Good Tips on Frame Placement, Side-to-Side, Fore-Aft

Oh yes, again, good catch. I have not played much with front to back frame placement, but did think about it briefly along the way and felt that slightly back might be better for longer frames and also for anyone who tends to put too much weight forward or toe push...most at one point or another? That might help keep the weight back and thus help get more push along the leg through the heel wheels for power.

Yes it's always good to ask those who often draft you if it looks like you're bending in or out at the ankles. Once a year, it's probably worth moving the frames about to test for better balance and power, and...

  • WHEN YOU FIND THE SWEET SPOT STOP AND MARK YOUR FRAME PLACEMENT!

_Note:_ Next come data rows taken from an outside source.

-- ==== Sys2Proof/Machine/Flags.lean ====
section
/-!
DEFINITION. The numeric codes of the status fields and the word `STATUS` shows the host (spec/10_state.md R22, R31, R32;
spec/60_exceptions.md R201). The engine has no condition codes (spec/10_state.md R37).
-/
namespace Sys2Proof.Machine

/-- The 2-bit value of PHASE (spec/10_state.md R22). -/
def phaseCode : Phase → BitVec 2
  | .uninit => 0
  | .fresh => 1
  | .accum => 2
  | .final => 3

/-- The 4-bit code of a usage error (spec/60_exceptions.md R201). -/
def usageErrorCode : UsageError → BitVec 4
  | .illegalCmd => 1
  | .notInit => 2
  | .notFinal => 3
  | .afterFinal => 4
  | .range => 5
  | .busyWrite => 6

/-- The value of ERR: 0 when no error is recorded (spec/60_exceptions.md R201). -/
def errField : Option UsageError → BitVec 4
  | none => 0
  | some e => usageErrorCode e

/-- The word a read of STATUS returns: `zext_32({ERR_MULTI, ERR[3:0], 0b00000, PHASE[1:0], BUSY})` (spec/20_memory.md R52). -/
def statusWord (s : State) : Word32 :=
  (BitVec.ofBool s.errMulti ++ errField s.err ++ 0#5 ++ phaseCode s.phase ++ BitVec.ofBool s.busy).setWidth 32

end Sys2Proof.Machine
end

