/-- In a well-formed platform an access inside a window is taken by the engine of that window (spec/20_memory.md R50). -/
theorem deliverAccess_of_wellFormed {p : List EngineAt} (hwf : platformWellFormed p = true) {a : PlatformAccess} {k : Nat}
    {e : EngineAt} (hk : p[k]? = some e) (hin : inWindow e.base (platformAddress a) = true) :
    deliverAccess a p = mapNext (setEngine p k e) (busAccess (windowAccess e.base a) e.engine) := by
  obtain ⟨j, d, hj, hd, hdeliver⟩ := deliverAccess_of_window ⟨e, List.mem_of_getElem? hk, hin⟩
  obtain rfl := inWindow_unique hwf hj hk hd hin
  obtain rfl := Option.some.inj (hj.symm.trans hk)
  exact hdeliver

/-- Settles O58: a step is the turn taken by the one engine it concerns. -/
theorem platformEnginesAreIndependent : Obligations.PlatformEnginesAreIndependent := by
  refine ⟨fun p q u h => ?frame, fun p k e hk => ⟨fun a hwf hin => ?access, fun t ht => ?step, fun r hr => ?stepFault, ?reset⟩,
    fun p a => deliverAccess_of_no_window⟩
  case frame =>
    obtain ⟨hbases, hframe⟩ := platformStep_frame h
    refine ⟨hbases, fun k e hk hne => hframe k e hk ?_⟩
    cases u with
    | host a => exact Bool.eq_false_iff.mp hne
    | engine j | reset j => exact hne
  case access =>
    have hstep := deliverAccess_of_wellFormed hwf hk hin
    exact ⟨fun t ht => hstep.trans (congrArg (mapNext _) ht), fun r hr => hstep.trans (congrArg (mapNext _) hr)⟩
  case step => exact (onEngine_of_getElem? engineStep hk).trans (congrArg (mapNext _) ht)
  case stepFault => exact (onEngine_of_getElem? engineStep hk).trans (congrArg (mapNext _) hr)
  case reset => exact onEngine_of_getElem? _ hk

end Sys2Proof.Machine
end

section
/-!
PROOFS. A step at a CMD write, at the engine's turn, at a host write in the busy window, and at reset, each from any state
(spec/70_reset_and_hazards.md R231, R233, R234, R236).
-/
namespace Sys2Proof.Machine

/-- A table row of 32 bits gives the whole word back (spec/30_encoding.md R80). -/
@[simp] theorem tableWord_toNat (w : Word32) : tableWord 32 w.toNat = w := by
  rw [tableWord, Nat.mod_eq_of_lt w.isLt, BitVec.ofNat_toNat, BitVec.setWidth_eq]

/-- A legal word written to CMD with BUSY = 0 runs its command (spec/70_reset_and_hazards.md R233). -/
theorem step_of_command {s : State} {w : Word32} {i : Instr} {rest : List Turn} (hd : decodeWord w = .command i)
    (hturns : s.turns = .host (.write .w32 0x090 w) :: rest) (hb : s.busy = false) : step s = exec i { s with turns := rest } := by
  rw [step_of_write hturns (by decide) (by decide), windowWrite_cmd w (s := { s with turns := rest }) hb, writeCommand, hd]

/-- Settles O4: the host's turn is the write of a legal word to CMD, and the placed word makes such a turn. -/
theorem stepRunsIssuedCommand : Obligations.StepRunsIssuedCommand := by
  refine fun s w i hd => ⟨fun rest hturns hb => step_of_command hd hturns hb, ?_⟩
  rw [State.withFetchWord, tableWord_toNat]
  exact step_of_command hd (placeCommandWord_turns w s) (placeCommandWord_busy w s)

/-- Settles O5: both steps are the engine's, which performs the pending command. -/
theorem stepRunsPendingCommand : Obligations.StepRunsPendingCommand := fun s i hb hp =>
  ⟨fun hturns => (step_of_no_turns s hturns).trans (engineStep_busy s i hb hp),
    fun rest hturns => (step_of_turn s .engine rest hturns).trans (engineStep_busy { s with turns := rest } i hb hp)⟩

...before you do anything (including skating) that might make the frame move from that sweet spot.

I sometimes had a problem with the front of the frame moving (an issue with washers most likely, don't recall), so I made a dot on the front of the boots so I could look down from above while in a tuck, for example, to check that alignment throughout the day.

If you notice a sudden loss of pressure in the cabin...oops...sudden lack of power or balance in your stroke, trust me...

  • your frame may have moved (did you fall recently, swap frames, loosen a boot bolt for another reason, have to struggle with your bake assembly or brake pad replacement?)
  • your frame may have bent (did you fall recently? check for odd or uneven wheel wear...more toe wear on one side or than usual)
  • your boot mount (the carbon or other material holding the boot frame mounting holes may have weakened or even cracked (ouch is likely in the next few hours, and perhaps for months to come)

When you find boots you love, especially stock ones, get an email search going on eBay for a backup pair (at a steal price). Test as many different boots as you can and when you can't, at least look at how they're made inside and out so you can start to see what brands are alike/different.

Also, it's a good point that bigger wheeled frames (especially those that put you higher off the ground) may change placement needs, and probably make frame placement even more important since they likely put more torque on your ankle.

Those are my thought on this for now! Thanks for bringing this up.